--- PROVIDED DATA ---

-- ==== Sys2Proof/Laws/State.lean ====
section
/-!
SUPPORT. One lemma per field per update of the device: what an update leaves as it was.
-/
namespace Sys2Proof.Machine

variable (d : Dev)

@[simp] theorem Dev.set_now (k : Nat) (v : Nat) : (d.set k v).now = d.now := rfl
@[simp] theorem Dev.set_ttZero (k : Nat) (v : Nat) : (d.set k v).ttZero = d.ttZero := rfl
@[simp] theorem Dev.set_rt (k : Nat) (v : Nat) : (d.set k v).rt = d.rt := rfl
@[simp] theorem Dev.set_shadow (k : Nat) (v : Nat) : (d.set k v).shadow = d.shadow := rfl
@[simp] theorem Dev.set_lastApply (k : Nat) (v : Nat) : (d.set k v).lastApply = d.lastApply := rfl
@[simp] theorem Dev.set_refused (k : Nat) (v : Nat) : (d.set k v).refused = d.refused := rfl
@[simp] theorem Dev.set_hist (k : Nat) (v : Nat) : (d.set k v).hist = d.hist := rfl
@[simp] theorem Dev.set_status (k : Nat) (v : Nat) : (d.set k v).status = d.status := rfl
@[simp] theorem Dev.set_data (k : Nat) (v : Nat) : (d.set k v).data = d.data := rfl
@[simp] theorem Dev.set_freeCtr (k : Nat) (v : Nat) : (d.set k v).freeCtr = d.freeCtr := rfl
@[simp] theorem Dev.set_out (k : Nat) (v : Nat) : (d.set k v).out = d.out := rfl
@[simp] theorem Dev.set_memQ (k : Nat) (v : Nat) : (d.set k v).memQ = d.memQ := rfl
@[simp] theorem Dev.set_net (k : Nat) (v : Nat) : (d.set k v).net = d.net := rfl
@[simp] theorem Dev.set_kindle (k : Nat) (v : Nat) : (d.set k v).kindle = d.kindle := rfl
@[simp] theorem Dev.set_jtag (k : Nat) (v : Nat) : (d.set k v).jtag = d.jtag := rfl
@[simp] theorem Dev.set_frame (k : Nat) (v : Nat) : (d.set k v).frame = d.frame := rfl
@[simp] theorem Dev.set_time (k : Nat) (v : Nat) : (d.set k v).time = d.time := rfl
@[simp] theorem Dev.set_link (k : Nat) (v : Nat) : (d.set k v).link = d.link := rfl
@[simp] theorem Dev.set_cells (k : Nat) (v : Nat) : (d.set k v).cells = d.cells := rfl
@[simp] theorem Dev.set_lanes (k : Nat) (v : Nat) : (d.set k v).lanes = d.lanes := rfl
@[simp] theorem Dev.set_arms (k : Nat) (v : Nat) : (d.set k v).arms = d.arms := rfl
@[simp] theorem Dev.set_legSum (k : Nat) (v : Nat) : (d.set k v).legSum = d.legSum := rfl
@[simp] theorem Dev.set_spare (k : Nat) (v : Nat) : (d.set k v).spare = d.spare := rfl
@[simp] theorem Dev.set_damper (k : Nat) (v : Nat) : (d.set k v).damper = d.damper := rfl
@[simp] theorem Dev.set_acq (k : Nat) (v : Nat) : (d.set k v).acq = d.acq := rfl
@[simp] theorem Dev.set_meas (k : Nat) (v : Nat) : (d.set k v).meas = d.meas := rfl
@[simp] theorem Dev.set_kiln (k : Nat) (v : Nat) : (d.set k v).kiln = d.kiln := rfl
@[simp] theorem Dev.set_pwm (k : Nat) (v : Nat) : (d.set k v).pwm = d.pwm := rfl
@[simp] theorem Dev.set_maint (k : Nat) (v : Nat) : (d.set k v).maint = d.maint := rfl
@[simp] theorem Dev.set_twin (k : Nat) (v : Nat) : (d.set k v).twin = d.twin := rfl

@[simp] theorem Dev.setI_now (k : Nat) (w : Nat) (i : Int) : (d.setI k w i).now = d.now := rfl
@[simp] theorem Dev.setI_ttZero (k : Nat) (w : Nat) (i : Int) : (d.setI k w i).ttZero = d.ttZero := rfl
@[simp] theorem Dev.setI_rt (k : Nat) (w : Nat) (i : Int) : (d.setI k w i).rt = d.rt := rfl
@[simp] theorem Dev.setI_shadow (k : Nat) (w : Nat) (i : Int) : (d.setI k w i).shadow = d.shadow := rfl
@[simp] theorem Dev.setI_lastApply (k : Nat) (w : Nat) (i : Int) : (d.setI k w i).lastApply = d.lastApply := rfl
@[simp] theorem Dev.setI_refused (k : Nat) (w : Nat) (i : Int) : (d.setI k w i).refused = d.refused := rfl
@[simp] theorem Dev.setI_hist (k : Nat) (w : Nat) (i : Int) : (d.setI k w i).hist = d.hist := rfl
@[simp] theorem Dev.setI_status (k : Nat) (w : Nat) (i : Int) : (d.setI k w i).status = d.status := rfl
@[simp] theorem Dev.setI_data (k : Nat) (w : Nat) (i : Int) : (d.setI k w i).data = d.data := rfl
@[simp] theorem Dev.setI_freeCtr (k : Nat) (w : Nat) (i : Int) : (d.setI k w i).freeCtr = d.freeCtr := rfl
@[simp] theorem Dev.setI_out (k : Nat) (w : Nat) (i : Int) : (d.setI k w i).out = d.out := rfl
@[simp] theorem Dev.setI_memQ (k : Nat) (w : Nat) (i : Int) : (d.setI k w i).memQ = d.memQ := rfl
@[simp] theorem Dev.setI_net (k : Nat) (w : Nat) (i : Int) : (d.setI k w i).net = d.net := rfl
@[simp] theorem Dev.setI_kindle (k : Nat) (w : Nat) (i : Int) : (d.setI k w i).kindle = d.kindle := rfl
@[simp] theorem Dev.setI_jtag (k : Nat) (w : Nat) (i : Int) : (d.setI k w i).jtag = d.jtag := rfl
@[simp] theorem Dev.setI_frame (k : Nat) (w : Nat) (i : Int) : (d.setI k w i).frame = d.frame := rfl
@[simp] theorem Dev.setI_time (k : Nat) (w : Nat) (i : Int) : (d.setI k w i).time = d.time := rfl
@[simp] theorem Dev.setI_link (k : Nat) (w : Nat) (i : Int) : (d.setI k w i).link = d.link := rfl
@[simp] theorem Dev.setI_cells (k : Nat) (w : Nat) (i : Int) : (d.setI k w i).cells = d.cells := rfl
@[simp] theorem Dev.setI_lanes (k : Nat) (w : Nat) (i : Int) : (d.setI k w i).lanes = d.lanes := rfl
@[simp] theorem Dev.setI_arms (k : Nat) (w : Nat) (i : Int) : (d.setI k w i).arms = d.arms := rfl
@[simp] theorem Dev.setI_legSum (k : Nat) (w : Nat) (i : Int) : (d.setI k w i).legSum = d.legSum := rfl
@[simp] theorem Dev.setI_spare (k : Nat) (w : Nat) (i : Int) : (d.setI k w i).spare = d.spare := rfl
@[simp] theorem Dev.setI_damper (k : Nat) (w : Nat) (i : Int) : (d.setI k w i).damper = d.damper := rfl
@[simp] theorem Dev.setI_acq (k : Nat) (w : Nat) (i : Int) : (d.setI k w i).acq = d.acq := rfl
@[simp] theorem Dev.setI_meas (k : Nat) (w : Nat) (i : Int) : (d.setI k w i).meas = d.meas := rfl
@[simp] theorem Dev.setI_kiln (k : Nat) (w : Nat) (i : Int) : (d.setI k w i).kiln = d.kiln := rfl
@[simp] theorem Dev.setI_pwm (k : Nat) (w : Nat) (i : Int) : (d.setI k w i).pwm = d.pwm := rfl
@[simp] theorem Dev.setI_maint (k : Nat) (w : Nat) (i : Int) : (d.setI k w i).maint = d.maint := rfl
@[simp] theorem Dev.setI_twin (k : Nat) (w : Nat) (i : Int) : (d.setI k w i).twin = d.twin := rfl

---

PROBLEM REQUIREMENTS
Taking the entries above, print exactly the lines starting at the line with "i).data = d.data := rfl" and ending at the line with "i).memQ = d.memQ := rfl", both included.

EXPECTED OUTPUT
@[simp] theorem Dev.setI_data (k : Nat) (w : Nat) (i : Int) : (d.setI k w i).data = d.data := rfl
@[simp] theorem Dev.setI_freeCtr (k : Nat) (w : Nat) (i : Int) : (d.setI k w i).freeCtr = d.freeCtr := rfl
@[simp] theorem Dev.setI_out (k : Nat) (w : Nat) (i : Int) : (d.setI k w i).out = d.out := rfl
@[simp] theorem Dev.setI_memQ (k : Nat) (w : Nat) (i : Int) : (d.setI k w i).memQ = d.memQ := rfl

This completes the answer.